Я не люблю танцев. Даже больше: я их ненавижу. У моей неприязни к танцам веская причина: желание спать. Но несколько десятков пар подошв ежевечерне - с семи до часу - шуршат у моего изголовья, а духовой оркестр надо мной подбирает под них из лязга, стука и воя вытягивающие душу мелодии. Я ворочаюсь с боку на бок в своем логове под эстрадой танцплощадки и никак не могу заснуть. Будь проклят тот человек, который первый вильнул задом в такт первому аккорду! Я хочу спать, я безбожно хочу спать. Как им не надоест? Ну, велика ли, скажите, радость, вцепившись друг в друга, таскаться из конца в конец деревянного настила? Сон - душный, тяжеловесный - обычно оглушает меня сразу одним ударом, как зверь окончательно измотанную жертву. А едва солнечные блики начинают протискиваться сквозь узкие щели меж досками, я выскальзываю из своего тайника и бегу к морю. Море распластывается передо мной огромным, но добродушным и невесомым чудовищем, и я бросаюсь к его скребущимся о чуткий берег лапам крохотный и умиротворенный. Под колыбельное урчание светлозеленои воды я досыпаю утро. У моих зоревых снов крылья, не в пример ночным, легкие.

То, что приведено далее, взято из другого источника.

-- ==== Sys2Proof/Safety.lean ====
section
/-! DEFINITION. What counts as a safe state and a safe run, and the frames in whose terms the statements are made. -/

namespace Sys2Proof.Machine

open Sys2Proof

/-- What holds in every state that a step can lead to from one in which it holds: DRAM in its canonical form (R248), a log mirror
of at most 256 records (R335), and fuses within their number (R340, R350). -/
def State.Inv (s : State) : Prop :=
  s.dram.mem.wf = true ∧ s.mgmt.mirror.length ≤ 256 ∧ s.fw.fuses.openings ≤ 8 ∧ s.fw.fuses.svn ≤ 32

/-- A command that is done: exec answers a next state, and the next state is as said. -/
def Done (c : Instr) (s : State) (post : State → Prop) : Prop :=
  ∃ t, exec c s = .next t ∧ post t

/-- The command ERROR_REPORTED for an error. -/
def reported (e : ErrIn) : Instr := .errorReported ⟨e.source, e.cls, e.syndrome, e.symbol, e.status⟩ ⟨e.unit, e.part, e.addr, e.taskId⟩

/-- The command FLIT_ARRIVES for a flit. -/
def arrives (f : Flit) : Instr := .flitArrives f.dst ⟨f.part, f.src⟩ f.kind ⟨f.line, f.header, f.words⟩

/-- Nothing of the state but cores, steward cores and clusters differs. -/
def OnlyClusters (s t : State) : Prop :=
  t = { s with cores := t.cores, stewards := t.stewards, clusters := t.clusters }

/-- Two clusters that differ at most in their instruction cache. -/
def sameButIcache (a b : Cluster) : Prop := b = { a with icache := b.icache }

/-- What of a pending output stands from its issue on: its L, the instruction, and the regions that it marks (R29, R82). -/
def PendOut.key (o : PendOut) : Nat × Nat × BitVec 64 := (o.vis, o.ia, o.regions)

/-- Two cores that differ at most in what an issue always touches: the scalar registers, the place of the next
instruction, what is held, the cycle, and the instruction cache (R68, R127). -/
def sameButIssue (a b : Core) : Prop :=
  b = { a with regs := b.regs, npc := b.npc, hold := b.hold, lastIa := b.lastIa, cyc := b.cyc, icache := b.icache }

/-- Two steward cores that differ at most in what an issue always touches. -/
def sameButIssueSt (a b : Steward) : Prop :=
  b = { a with regs := b.regs, npc := b.npc, hold := b.hold, lastIa := b.lastIa, passBreak := b.passBreak }

/-- Of all units only the sequencer of an issue has moved, and of it only what an issue touches. -/
def OnlySequencer (w : At) (s t : State) : Prop :=
  OnlyClusters s t ∧
  (∀ cl c, (w.cl = cl ∧ w.who = .core c → sameButIssue (s.core cl c) (t.core cl c)) ∧
    (¬(w.cl = cl ∧ w.who = .core c) → t.core cl c = s.core cl c)) ∧
  (∀ cl, (w.cl = cl ∧ w.who = .steward → sameButIssueSt (s.stew cl) (t.stew cl)) ∧
    (¬(w.cl = cl ∧ w.who = .steward) → t.stew cl = s.stew cl)) ∧
  (∀ cl, sameButIcache (s.clu cl) (t.clu cl))

/-- The registers after one that was written: a write to s0 is discarded, and s0 reads as zero (R68). -/
def RegsAfter (w : At) (s t : State) (sd : Nat) (v : Word) : Prop :=
  ∀ n, t.reg w n = if n = sd ∧ sd ≠ 0 then v else s.reg w n

/-- An instruction has issued: nothing is held, and the next instruction lies at `npc`, or follows (none). -/
def Issued (w : At) (t : State) (npc : Option Nat) : Prop := t.npcOf w = npc ∧ t.holdOf w = none

/-- A scalar result: the register written, the instruction issued, nothing else touched. -/
def Result (w : At) (s t : State) (sd : Nat) (v : Word) : Prop :=
  RegsAfter w s t sd v ∧ Issued w t none ∧ OnlySequencer w s t

/-- An instruction that writes no register has issued, and nothing else is touched. -/
def Passed (w : At) (s t : State) (npc : Option Nat) : Prop :=
  (∀ n, t.reg w n = s.reg w n) ∧ Issued w t npc ∧ OnlySequencer w s t

/-- Only one core has moved and nothing else. -/
def OnlyCore (cl : Cl) (c : Cn) (s t : State) : Prop :=
  t = { s with cores := t.cores } ∧ ∀ cl' c', ¬(cl' = cl ∧ c' = c) → t.core cl' c' = s.core cl' c'

/-- Only one core has moved, and at most errors that its banks met have been told to the management processor (R253). -/
def OnlyCoreM (cl : Cl) (c : Cn) (s t : State) : Prop :=
  t = { s with cores := t.cores, mgmt := t.mgmt } ∧ ∀ cl' c', ¬(cl' = cl ∧ c' = c) → t.core cl' c' = s.core cl' c'

/-- A core has issued an array or control instruction: nothing is held, and the next one follows. -/
def CoreIssued (k : Core) (ia : Nat) : Prop := k.hold = none ∧ k.npc = none ∧ k.lastIa = ia

/-- A cluster's permission cache agrees with the permission table of its partition (R210). -/
def PermCoherent (s : State) (cl : Cl) : Prop :=
  ∀ e ∈ (s.clu cl).cache.perm, e.2 = s.permEntry (s.clPart cl) e.1

/-- The table lets a cluster's partition read, or write, an address of DRAM (R203, R209), and no link end that has been declared failed lies
on the way (R183). -/
def Allowed (s : State) (cl : Cl) (a : Nat) (write : Bool) : Prop :=
  isDram a = true ∧ (if write then permW (s.permEntry (s.clPart cl) (a / 2 ^ 21)) else permR (s.permEntry (s.clPart cl) (a / 2 ^ 21))) = true ∧
  s.pathFenced (dieOf cl) (s.phys a / 2 ^ 37) = false

/-- Nothing of the state but clusters, DRAM, the management processor's inbox, and the rings' counts of writes that wait for their
acceptance differs: what a request to memory touches. -/
def OnlyMemory (s t : State) : Prop :=
  t = { s with clusters := t.clusters, rings := t.rings, dram := t.dram, mgmt := t.mgmt } ∧
  ∀ cl (n : Rn), t.ring cl n.val = { s.ring cl n.val with wtOut := (t.ring cl n.val).wtOut }

/-- A task has been stopped and its descriptor is held FAULTED (R69, R124): its cores are free with nothing in flight,
and its ring is halted with the descriptor at the end of its held list. -/
def TaskHeld (s t : State) (cl : Cl) (key : Nat) (r : TaskRun) : Prop :=
  find (t.clu cl).tasks key = none ∧
  (∀ c : Cn, r.coreset.getLsbD c.val = true → (t.core cl c).task = none ∧ (t.core cl c).phase = .free ∧
    (t.core cl c).moves = [] ∧ (t.core cl c).outs = [] ∧ (t.core cl c).hold = none ∧ (t.core cl c).incomplete = 0) ∧
  (t.ring r.home r.ring).held = (s.ring r.home r.ring).held ++ [⟨r.desc, r.slotAddr⟩] ∧
  (t.ring r.home r.ring).st = .halted ∧ (t.ring r.home r.ring).cause = 12

/-- The pairings of R23. -/
def acceptedPairs : List (Fmt × Fmt) :=
  [(.bf16, .bf16), (.fp16, .fp16), (.e4m3, .e4m3), (.e4m3, .e5m2), (.e5m2, .e4m3), (.e5m2, .e5m2), (.int8, .int8),
   (.mxfp8, .mxfp8), (.mxfp6, .mxfp6), (.mxfp4, .mxfp4)]

/-- The control-space address of a writable ring register (R229, R230). -/
def ctlAddr (cl : Cl) (n : Rn) (reg : RReg) : Nat :=
  0xFF0000000000 + 2 ^ 24 * dieOf cl + 2 ^ 18 * (8 * yOf cl + xOf cl) + 2 ^ 8 * n.val +
    (match reg with
      | .rbase => 0x00
      | .rcfg => 0x08
      | .tail => 0x18
      | .head => 0x10
      | .fill => 0x20
      | .status => 0x28
      | .erraddr => 0x30
      | .sumgot => 0x38
      | .donecnt => 0x40)

/-- A ring command and the steward instruction of the same name both answer a next state in which the ring is as said;
every other ring, memory and the counters are as before, and of the cores at most move slots of the ring are freed. -/
def RingDoes (s : State) (cl : Cl) (n : Rn) (cmd : Cl → Rn → Instr) (instr : At → Instr) (post : Ring → Prop) : Prop :=
  Done (cmd cl n) s (fun t => post (t.ring cl n.val) ∧
    (∀ cl' (n' : Rn), ¬(cl' = cl ∧ n' = n) → t.ring cl' n'.val = s.ring cl' n'.val) ∧
    (∀ cl' c, t.core cl' c = { s.core cl' c with moves := (t.core cl' c).moves }) ∧ t = { s with cores := t.cores, rings := t.rings }) ∧
  ∀ w, w.who = .steward → w.cl = cl → s.readyFor w (instr w) .steward = true → Done (instr w) s (fun t =>
    post (t.ring cl n.val) ∧ (∀ cl' (n' : Rn), ¬(cl' = cl ∧ n' = n) → t.ring cl' n'.val = s.ring cl' n'.val) ∧
    Issued w t none ∧ (∀ m, t.reg w m = s.reg w m) ∧
    t = { s with cores := t.cores, stewards := t.stewards, clusters := t.clusters, rings := t.rings })

/-- Two storage ports that differ at most in their jobs and commands. -/
def sameButJobs (a b : SPort) : Prop := b = { a with jobs := b.jobs, cmds := b.cmds, nextCid := b.nextCid }

/-- A function is told of an event: with room in its port (R294) the record waits there. -/
def Told (s t : State) (f : Nat) (r : Rec) : Prop :=
  (s.fn f).evWait.length < 64 → (t.fn f).evWait = (s.fn f).evWait ++ [r]

/-- The host event of a partition (R294, R295), as its bound function is told of it at the time of the command. -/
def Event (s t : State) (p code die unit detail aux : Nat) : Prop :=
  ∀ f, s.fnOf p = some f → Told s t f (hostRecord code p (s.part p).stepNow.toNat die unit detail aux s.now)

/-- A function after its reset (R353): its registers are those of reset; its trust record and the vectors that it has sent stay,
and events may wait. -/
def FnReset (a b : Fn) : Prop :=
  b = { Fn.init with
    evWait := b.evWait
    evLost := b.evLost
    nonce := a.nonce
    quote := a.quote
    quoteDue := a.quoteDue
    msixSent0 := a.msixSent0
    msixSent1 := a.msixSent1 }

/-- A semaphore that its holder has lost without a release (R299): free, of the next generation, marked OWNER_LOST. -/
def SemaLost (a b : Sema) : Prop := b = { a with holder := none, gen := a.gen + 1, ownerLost := true, lossDue := false }

/-- Semaphore k after its holder's loss (R299): lost, or to be lost once the holder's waiting object write has been committed. -/
def SemaLeft (s : State) (k : Nat) (b : Sema) : Prop :=
  if s.heldWrite k then b = { s.sema k with lossDue := true } else SemaLost (s.sema k) b

/-- The syndrome that an error e in symbol i of a word leaves: data symbols 0 to 31, check symbols 32 to 35 (R249, R250). -/
def errorSyn (i e : Nat) : BitVec 16 := if i < 32 then checkBits (e * 16 ^ i) else BitVec.ofNat 16 (e * 16 ^ (i - 32))

end Sys2Proof.Machine
end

День мой начинается у вокзала. Размахивая над головой мотком веревки, я выбегаю к семичасовому тифлисскому:
- Висс унда муша? Висс унда муша?[3]
Затем - ровно в восемь - я уже у ворот кондитера-кустаря Дадико Шомия бритоголового угрюмого мингрельца с мясистой волосатой грудью под распахнутой белой курткой, которому я помогаю разносить лотки к трем окрестным школам. К двенадцати эти же лотки я переношу к пляжу, а под вечер - в парк. За работу Шомия платит мне три рубля и вдобавок обеспечивает дневную "легальность", выдавая меня за дальнего родственника: благо я черен от загара и давно говорю по-грузински. Между делом пробавляюсь на базаре. Здесь, в водосточной трубе, у меня хранится палка с гвоздем на конце. Вооружившись ею, я со скучающим видом прохаживаюсь вдоль фруктовых рядов. Для неискушенных все выглядит вполне благопристойно: мальчик гуляет с палочкой, ждет, надо думать, маму. Но стоит новичку за прилавком заглядеться, как палка моя, словно хищная птица, впивается гвоздем-клювом в заранее облюбованный предмет: яблоко, помидор, кусок мяса. Перед закрытием в укромном углу базара я сбываю добытое застиранным старушкам, доживающим свои сто лет на емкие пенсионные рубли. Таким образом, к концу дня у меня набирается рублей семь-восемь, а то и больше. Стаж моей бездомной жизни невелик - прошло всего полтора года с тех пор, как я в последний раз увидел южногорские огни под насыпью, - но в бродяжьей среде я уже пользуюсь известным уважением. Постоянство моих заработков, а также умение ускользать от облав делают меня в глазах многих существом необыкновенным. Я и сам чувствую свое превосходство над большинством беспризорного мира, но стараюсь не подавать виду: побьют. Размеренный ритм нового бытия нарушают только короткие, но острые приступы лихорадки, схваченной мною уже в первые месяцы пребывания на юге. Примерно в полдень я ощущаю предательскую слабость в ногах и зыбкую истому. Для меня это сигнал к отбою. Я ухожу на берег моря и там, обложив себя с ног до головы горячим галечником, отлеживаюсь. Меня трясет мелкий малярийный озноб. Зуб не попадает на зуб, а галька лишь жжет кожу, не согревая и не успокаивая. Часа через два приступ кончается, и только вялость во всем теле почти до самого заката еще напоминает о нем.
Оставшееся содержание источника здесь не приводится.